By Hyunsu Yim

SEOUL (Reuters) – Three YouTube channels seen as linked to North Korea’s state media have been taken down, a spokesperson for the U.S. video hosting site said on Tuesday, after South Korean regulators blocked them at the request of the country’s spy agency.

The channels featured English-speaking young women, including a girl as young as 11, who claimed to offer an unfiltered look at every day life in North Korea as informal video bloggers, or “vloggers.”

The girl, who called herself Song A, spoke of visiting water parks, going to school, and reading Harry Potter books.

During the COVID-19 pandemic she released a video, ostensibly shot while in lockdown at home, praising the North Korean government’s response and assuring viewers that “everything is under control as it used to be and everyone is just fine.”

The YouTube spokesperson said in a statement that the decision to remove the channels was taken to comply with “U.S. sanctions and trade compliance laws, including those related to North Korea.”

“After review and consistent with our policies, we terminated the three channels shared with us,” the statement said, without elaborating on who brought the channels to YouTube’s attention.

An official at the Korea Communications Standards Commission confirmed media reports that it had blocked the sites in South Korea last week at the request of the National Intelligence Service on the grounds that the content was a “promotion” of the North Korean government and that it had a “positive bias” towards North Korea.

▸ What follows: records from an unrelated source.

-- ==== Sys2Proof/Machine/Atomic.lean ====
section
/-! DEFINITION. Strong accesses, fences and atomics, posted ones included (R187 to R195, R259, R263 to R266, R335, R360). -/
namespace Sys2Proof.Machine

/-! ## Releases and acquires of strong accesses (R188, R189, R194) -/

def scopeOf (x : BitVec 2) : Scope := if x = 0#2 then .core else if x = 1#2 then .dev else .sys
def wider (a b : Scope) : Scope := if a = .sys || b = .sys then .sys else if a = .dev || b = .dev then .dev else .core
/-- The scope a release of an instruction's own is performed at: the wider of its own and of one a fence armed (R189). -/
def relScope (d : Det) (own : Option Scope) : Option Scope :=
  own.map fun sc => match d.arm with
    | some (a, _) => wider sc a
    | none => sc
/-- The release of an instruction, if it has one, once what the task has posted is performed. -/
def ownRelease (s : State) (own : Option Scope) : Res State :=
  match relScope (taskOf s).det own with
  | some sc => release (ownAll s) sc
  | none => .ok s
/-- The release an access carries: its own, one armed by a fence, or both as one, with the epoch its entry names. -/
def carried (d : Det) (own : Option Scope) : Option (Scope × Nat) :=
  match own, d.arm with
  | some sc, some (a, _) => some (wider sc a, d.epoch + 1)
  | some sc, none => some (sc, d.epoch + 1)
  | none, some x => some x
  | none, none => none
/-- A strong access or atomic has issued: the armed release is used up, and its own release raises the epoch. -/
def usedArm (s : State) (own : Bool) : State :=
  modTask s fun t => { t with det := { t.det with arm := none, epoch := if own then t.det.epoch + 1 else t.det.epoch } }
/-- The record a strong read observed, kept for a later acquiring fence, and what its own acquire takes. -/
def observe (s : State) (r : List Rel) (acq : Option Scope) : Res State := do
  let s := modTask s fun t => { t with det := { t.det with seen := r.foldl addRel t.det.seen } }
  match acq with
  | none => return s
  | some sc =>
    let s ← acquire s sc
    acquireFrom s (takeRel r (slotOr s) s.cur sc)
/-- The write-backs of an acquire, made before the access that carries it, so that a race they find leaves it undone (R188, R221). -/
def acqReady (s : State) (acq : Option Scope) : Res State :=
  match acq with
  | some .dev => wbAll s
  | some .sys => wbAll s
  | _ => .ok s
/-- Whether what an acquire takes from a record fits the task's table: ACQ_OVERFLOW comes before any effect (R194, R195, R221). -/
def acqFits (s : State) (r : List Rel) (acq : Option Scope) : Res Unit :=
  match acq with
  | some sc => (acquireFrom s (takeRel r (slotOr s) s.cur sc)).map fun _ => ()
  | none => .ok ()
def ordAcq (f : FmtM) : Option Scope := if bit f.ord 0 then some (scopeOf f.sco) else none
def ordRel (f : FmtM) : Option Scope := if bit f.ord 1 then some (scopeOf f.sco) else none
/-- A value as ld, lds and atomics write it (R258, R264). -/
def loaded (f : FmtM) (n : Nat) (b : List Byte) : Word :=
  if f.sx = 1#1 then sext64 (wordOfBytes b) (8 * n) else wordOfBytes b

/-- lds: strong accesses of one task take effect in its program order, one of those that R186 and R189 allow (DESIGN CHOICE, entry 105). -/
def execLds (f : FmtM) (s : State) : Host.Outcome State Fault Refusal :=
  issue 0x102 (.m f) (seqBody fun s => do
    let a := devAddr s f
    let n := 2 ^ f.sz.toNat
    devChecks s a n .read
    let s := ownPosted s (a.toNat / 128)
    let s ← ownLine s (a.toNat / 128)
    let s ← acqReady s (ordAcq f)
    let before := s
    let (s, _, b) ← strongAt s a.toNat n .read (taskOf s).det.epoch
    acqFits before (relOf s (myPart s) (a.toNat / 128)) (ordAcq f)
    let s ← observe s (relOf s (myPart s) (a.toNat / 128)) (ordAcq f)
    return writeS s f.d (loaded f n b)) s
/-- sts, in program order as lds is (DESIGN CHOICE, entry 105). -/
def execSts (f : FmtM) (s : State) : Host.Outcome State Fault Refusal :=
  issue 0x103 (.m f) (seqBody fun s => do
    let a := devAddr s f
    let n := 2 ^ f.sz.toNat
    let ln := a.toNat / 128
    devChecks s a n .write
    let s := ownPosted s ln
    let s ← ownLine s ln
    let s ← ownRelease s (ordRel f)
    let d := (taskOf s).det
    let before := s
    let (s, x, _) ← strongAt s a.toNat n .write d.epoch
    let p := myPart s
    let es := (carried d (ordRel f)).map fun c => relEntries (slotOr s) { id := d.id, op := 0 } c.2 d.acq c.1 s.cur
    if (es.getD []).length > 32 then raise before cACQ_OVERFLOW
    else
      let v := lineAt (a.toNat % 128) (bytesOf n (readS s f.d))
      let m := maskRange (a.toNat % 128) n
      let s := sliceMerge s p (homeOf s p ln) ln x v m
      let s := match es with
        | some r => setRel s p ln r
        | none => s
      return usedArm (digestMine s ln v m) (ordRel f).isSome) s

/-! ## Fences (R189, R263) -/

/-- The scope at which a fence's release is performed and armed: the wider of its own and of one still armed, as R189 joins a fence
and an instruction; of two fences it does not speak (DESIGN CHOICE, entry 76). -/
def fenceScope (s : State) (sc : Scope) : Scope :=
  match (taskOf s).det.arm with
  | some (a, _) => wider a sc
  | none => sc
def armFence (s : State) (sc : Scope) : State :=
  modTask s fun t => { t with det := { t.det with arm := some (sc, t.det.epoch) } }
def execFence (f : FmtM) (s : State) : Host.Outcome State Fault Refusal :=
  issue 0x10B (.m f) (seqBody fun s => do
    let sc := scopeOf f.sco
    let kind := f.sz.toNat
    if kind = 3 && s.posted.any (isOwn s) then .error (.wait s)
    else
      -- a release orders what the task has posted, and an acquire takes the records it observes (R186, R189)
      let s := ownAll s
      let _ ← if kind = 1 then Except.ok () else acqFits s (taskOf s).det.seen (some sc)
      let s ← if kind = 3 then wbAll s else Except.ok s
      let s ← if kind = 0 then Except.ok s
        else do
          let w := fenceScope s sc
          let s ← release s w
          return armFence (bumpEpoch s) w
      if kind = 1 then return s
      else do
        let s ← acquire s sc
        let s ← acquireFrom s (takeRel (taskOf s).det.seen (slotOr s) s.cur sc)
        return modTask s fun t => { t with det := { t.det with seen := [] } }) s

/-! ## Atomics (R264, R265, R360) -/

/-- Whether an axchg is an invalidation command: 64 bits, .ar, sys scope, on the partition's XINV word (R360). -/
def isInval (s : State) (op : Nat) (f : FmtM) (x : Xl) : Bool :=
  op = 6 && f.sz = 3#3 && f.ord = 3#2 && f.sco = 2#2 && x.pa = (partWord s (myPart s) 6).toNat
/-- A posted atomic leaves the core. -/
def post (s : State) (op sz addr : Nat) (b cmp : Word) (rel : Option (Scope × Nat)) (stamp : Nat)
    (note : Option (BitVec 15 × BitVec 12 × Nat)) : State :=
  let t := taskOf s
  let q : Posted :=
    { core := s.cur, slot := slotOr s, id := t.det.id, handle := t.handle, op := op, sz := sz, addr := addr, b := b, cmp := cmp,
      rel := rel.map (·.1), stamp := stamp, epoch := (rel.map (·.2)).getD 0, acq := t.det.acq, notify := note }
  { s with posted := s.posted ++ [q] }
/-- A line's release record with the release an atomic of the running task carries; none above 32 entries (R194). -/
def relMerged (s : State) (r0 : List Rel) (d : Det) (rel : Option (Scope × Nat)) : Option (List Rel) :=
  match rel with
  | some c => mergeRel r0 (relEntries (slotOr s) { id := d.id, op := 0 } c.2 d.acq c.1 s.cur)
  | none => some r0
/-- An atomic of the running task that is not posted, at the home slice: in one step, or with no effect but its trap (R221, R265). -/
def atomicNow (s : State) (op : Nat) (f : FmtM) (a n : Nat) (d : Det) (rel : Option (Scope × Nat)) : Res State := do
  let ln := a / 128
  let b := readS s f.b
  let cmp := readS s f.d
  let before := s
  let (s, x, bs) ← strongAt s a n .atomic d.epoch
  let p := myPart s
  let r0 := relOf s p ln
  acqFits before r0 (ordAcq f)
  match relMerged s r0 d rel with
  | none => raise before cACQ_OVERFLOW
  | some r =>
    let new := atomicNew op (8 * n) (natOfBytes bs) (b.toNat % 2 ^ (8 * n)) (cmp.toNat % 2 ^ (8 * n))
    let s := sliceMerge s p (homeOf s p ln) ln x (lineAt (a % 128) (bytesOfNat n new)) (maskRange (a % 128) n)
    let low (v : Word) : Word := zext64 v (8 * n)
    let s := digestAtomic (setRel s p ln r) (slotOr s) d.id op f.sz.toNat a (low b) (if op = 7 then low cmp else 0)
    let s := usedArm (reportTail s p (homeOf s p ln) ln x.pa n) (ordRel f).isSome
    let s ← observe s r0 (ordAcq f)
    return writeS s f.d (loaded f n bs)
def atomicBody (op : Nat) (f : FmtM) : Body := seqBody fun s => do
  let av := devAddr s f
  let n := 2 ^ f.sz.toNat
  let a := av.toNat
  let ln := a / 128
  match (getCore s s.cur).wait with
  | some (.inval (some (some (old, r0)))) =>
    -- the invalidation command has been served: its reply, and the release record that the exchange observed
    let s := modCore s s.cur fun k => { k with wait := none }
    let s := usedArm s true
    let s ← observe s r0 (ordAcq f)
    return writeS s f.d old
  | some (.inval (some none)) => raise s cACQ_OVERFLOW
  | some (.inval none) => .error (.wait s)
  | _ =>
    devChecks s av n .atomic
    if f.d = 63#6 && (ordAcq f).isNone then
      -- posted: the slice translates and checks it (R265, R371)
      let s ← ownLine (ownPosted s ln) ln
      let s ← ownRelease s (ordRel f)
      let d := (taskOf s).det
      let low (v : Word) : Word := zext64 v (8 * n)
      return usedArm (post s op f.sz.toNat a (low (readS s f.b)) 0 (carried d (ordRel f)) d.epoch none) (ordRel f).isSome
    else do
      let p := myPart s
      let (s, x) ← xlate s p (homeOf s p ln) a .atomic f.sz.toNat
      let s ← ownLine (ownPosted s ln) ln
      let s ← ownRelease s (ordRel f)
      let s ← acqReady s (ordAcq f)
      let d := (taskOf s).det
      let rel := carried d (ordRel f)
      if isInval s op f x then
        match detectMine s d.epoch ln (maskRange (a % 128) 8) true true with
        | .error i => .error (.trap i s)
        | .ok s' =>
          acqFits s (relOf s p ln) (ordAcq f)
          if (relMerged s (relOf s p ln) d rel).isNone then raise s cACQ_OVERFLOW
          else
            let s' := modPart s' p fun q => { q with xinv := q.xinv ++ [{ core := s.cur, slot := slotOr s, id := d.id, va := a, operand := readS s f.b }] }
            .error (.wait (modCore s' s.cur fun k => { k with wait := some (.inval none) }))
      else atomicNow s op f a n d rel
def execAadd (f : FmtM) (s : State) : Host.Outcome State Fault Refusal := issue 0x110 (.m f) (atomicBody 0 f) s
def execAmin (f : FmtM) (s : State) : Host.Outcome State Fault Refusal := issue 0x111 (.m f) (atomicBody 1 f) s
def execAmax (f : FmtM) (s : State) : Host.Outcome State Fault Refusal := issue 0x112 (.m f) (atomicBody 2 f) s
def execAand (f : FmtM) (s : State) : Host.Outcome State Fault Refusal := issue 0x113 (.m f) (atomicBody 3 f) s
def execAor (f : FmtM) (s : State) : Host.Outcome State Fault Refusal := issue 0x114 (.m f) (atomicBody 4 f) s
def execAxor (f : FmtM) (s : State) : Host.Outcome State Fault Refusal := issue 0x115 (.m f) (atomicBody 5 f) s
def execAxchg (f : FmtM) (s : State) : Host.Outcome State Fault Refusal := issue 0x116 (.m f) (atomicBody 6 f) s
def execAcas (f : FmtM) (s : State) : Host.Outcome State Fault Refusal := issue 0x117 (.m f) (atomicBody 7 f) s
/-- aaddn (R266): always posted, with a release at dev scope, or the wider one that a fence armed (R189), and a notification; the slice
translates and checks it (R371). -/
def execAaddn (f : FmtE) (s : State) : Host.Outcome State Fault Refusal :=
  issue 0x118 (.e f) (seqBody fun s => do
    let av := readS s f.a
    let a := av.toNat
    devChecks s av 8 .atomic
    let s ← ownLine s (a / 128)
    let s ← release s ((relScope (taskOf s).det (some .dev)).getD .dev)
    let d := (taskOf s).det
    let dest := readS s f.d
    let s := post s 8 3 a (readS s f.b) (readC s f) (carried d (some .dev)) d.epoch
      (some (field dest 0 15, f.tag, (taskOf s).cls))
    return usedArm s true) s
/-- A posted atomic reaches its home slice, after those of its task that come before it (R187, R265), and after the reply of a window
open on its line (R122). -/
def execPostedAtomic (n : Nat) (s : State) : Host.Outcome State Fault Refusal :=
  match s.posted[n]? with
  | none => .next s
  | some q =>
    if (s.posted.take n).any (fun e => postedBefore s e q) || windowOpen s (partOf s (cidOf q.core)) (q.addr / 128) then .next s
    else .next (settle (performPosted { s with posted := dropNth s.posted n } q) q.slot)

end Sys2Proof.Machine
end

The KCSC also asked Google, the parent company of YouTube, to remove the accounts, the official said.

Western analysts say they channels have ties to state media and that such content is impossible to independently produce or distribute in the tightly controlled North, where access to the world-wide internet is limited to a select few.

According to NK News, a Seoul-based website that tracks North Korea, the YouTubers have been linked to the Pyongyang-based Sogwang Media Corporation which seeks to expand the country’s external outreach through social media.

North Korea-linked Twitter accounts, including those of so-called “friendship associations” in the United Kingdom and elsewhere, have also been blocked in South Korea due to legal demands.

Some researchers have complained that removing the accounts cuts off sources of information about North Korea and its media.